The difficulty plot before and after the hardfork is shown in the plot below:
Since it was expected that about 50% of the hashrate would disappear after the hardfork, because of the new, memory intensive algorithm, a difficulty drop down to 108.9 was hard-coded into the node. As seen from the plot above, it took about 6 days (9000 blocks) before the difficulty level stabilized at 111.0. This level is more or less the same as before the hardfork. It is believed that the 40–50% hashrate which was previously provided by the FPGAs, was compensated by GPU miners (both new and previous miners which had left) returning to Bismuth. The hardfork had a positive effect on the number of accounts, which can be seen in the plot below:
Bismuth Heavy3
The idea behind the “Heavy3” algo designed by EggdraSyl is both simple and effective: It requires a read from a random offset in a fixed lookup table, for each tested nonce.

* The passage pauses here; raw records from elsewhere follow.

-- ==== Sys2Proof/Tests/Slice0.lean ====
section
/-! SUPPORT. The model's tests. Expected values are the spec's: its worked examples and the tables of
spec/95_test_vectors.md, by the ids they have there. The last part shows, for each obligation with premises, concrete
states and operands that meet them, at the ends of their ranges. -/

namespace Sys2Proof.Tests

open Sys2Proof.Machine

-- One theorem at a time: dozens of kernel evaluations that wait for one another would each hold a thread.
set_option Elab.async false

/-! ### Helpers -/

/-- The bytes of an ASCII string. -/
def ascii (s : String) : List Byte := s.toList.map fun c => BitVec.ofNat 8 c.toNat

/-- The bytes of a string of hexadecimal digits. -/
def hex (s : String) : List Byte := (parseHex? s.toList).getD []

/-- `repeat(b, n)` of R12. -/
def fill (b : Byte) (n : Nat) : List Byte := List.replicate n b

/-- A data operand. -/
def operand (b : List Byte) (off len : Int) : Din := ⟨some b, BitVec.ofInt 32 off, BitVec.ofInt 32 len⟩

/-- A fresh engine of algorithm `a`, at whose port the operand `d` stands. -/
def engineState (a : Alg) (d : Din) : State :=
  { State.reset with slot := .engine, engine := engineConstruct a .zero, din := d }

/-- An HMAC instance of algorithm `a`, output size `n` and key `k`, at whose port the operand `d` stands. -/
def hmacState (a : Alg) (n : Nat) (k : List Byte) (d : Din) : State :=
  { constructHmac a n k State.reset with din := d }

/-- The state a step answers. -/
def nextState? : Answer → Option State
  | .next t => some t
  | .fault _ => none
  | .refused _ => none

/-- The result a step answers with. -/
def resultOf (a : Answer) : Option Result := (nextState? a).bind fun t => t.result

/-- What a test checks of the state a step answers. -/
def after (a : Answer) (p : State → Bool) : Bool :=
  match nextState? a with
  | some t => p t
  | none => false

/-! ### WellFormed refuses the ill-formed terms (R158 (c), (f)) -/

theorem test_wellFormed_refuses_eInit_reserved_code : (Instr.eInit 7#4).wellFormed = false := by decide
theorem test_wellFormed_refuses_hInit_reserved_code : (Instr.hInit 15#4 0#16).wellFormed = false := by decide
theorem test_wellFormed_refuses_unknown_register : (Instr.rdreg 4#16).wellFormed = false := by decide
theorem test_wellFormed_admits_the_last_codes :
    (Instr.eInit 6#4).wellFormed = true ∧ (Instr.hInit 6#4 0xFFFF#16).wellFormed = true ∧
    (Instr.rdreg 0x11#16).wellFormed = true := by decide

This concept can be applied to any other mining algorithm as an additional layer to protect against a similar attack. If the matching algorithm uses hashcash or not (bismuth does not) is irrelevant. The final hash state that is tested is a vector of 32 bits words. Since it’s a hash result, it can be considered as a random vector, it can contain anything, and you can not reverse the process — this is a hash core property — The lookup table also contains random data. For each nonce, the extra step is applying a XOR transform to the hash output, given a random vector from the lookup table, with the index begin determined by the hash itself, therefore at a random, non predictable, location. The result — xor’d hash state — is considered as the input vector to the difficulty matching function.
- This transformation does not affect the probability of finding a good candidate
- it does not change the hashing algorithm itself
- it does not change the difficulty matching algorithm either.
- It requires reading of about 8 words from a random index for every tried nonce
- The miner has to keep a copy of the whole lookup table in memory at all time
This is then a generic tweak that can be applied instantly to any other crypto.
Mid and Long Term Considerations
The core team is still in favor of FPGAs and — why not — dedicated ASICs hardware for Bismuth.
- This is the only way a PoW coin can protect its network. Pure GPU coins always are at the mercy of a nicehash or similarly rented hash attack.
- Hash/Watt of FPGAs and ASICs is way better than GPUs, so you have better efficiency and more hash, a more secure network with more resources needed to take over.
This is only true if the mining equipment is largely available. It’s not when a single operation has thousands of custom proprietary hardware.
Next step will be introducing several mining channels, so that everyone has a fair chance to mine, reach profitability, and contribute to the network safety (CPUs, GPUs, FPGAs, ASICs). This would also allow for faster algo changes should a similar situation arise again.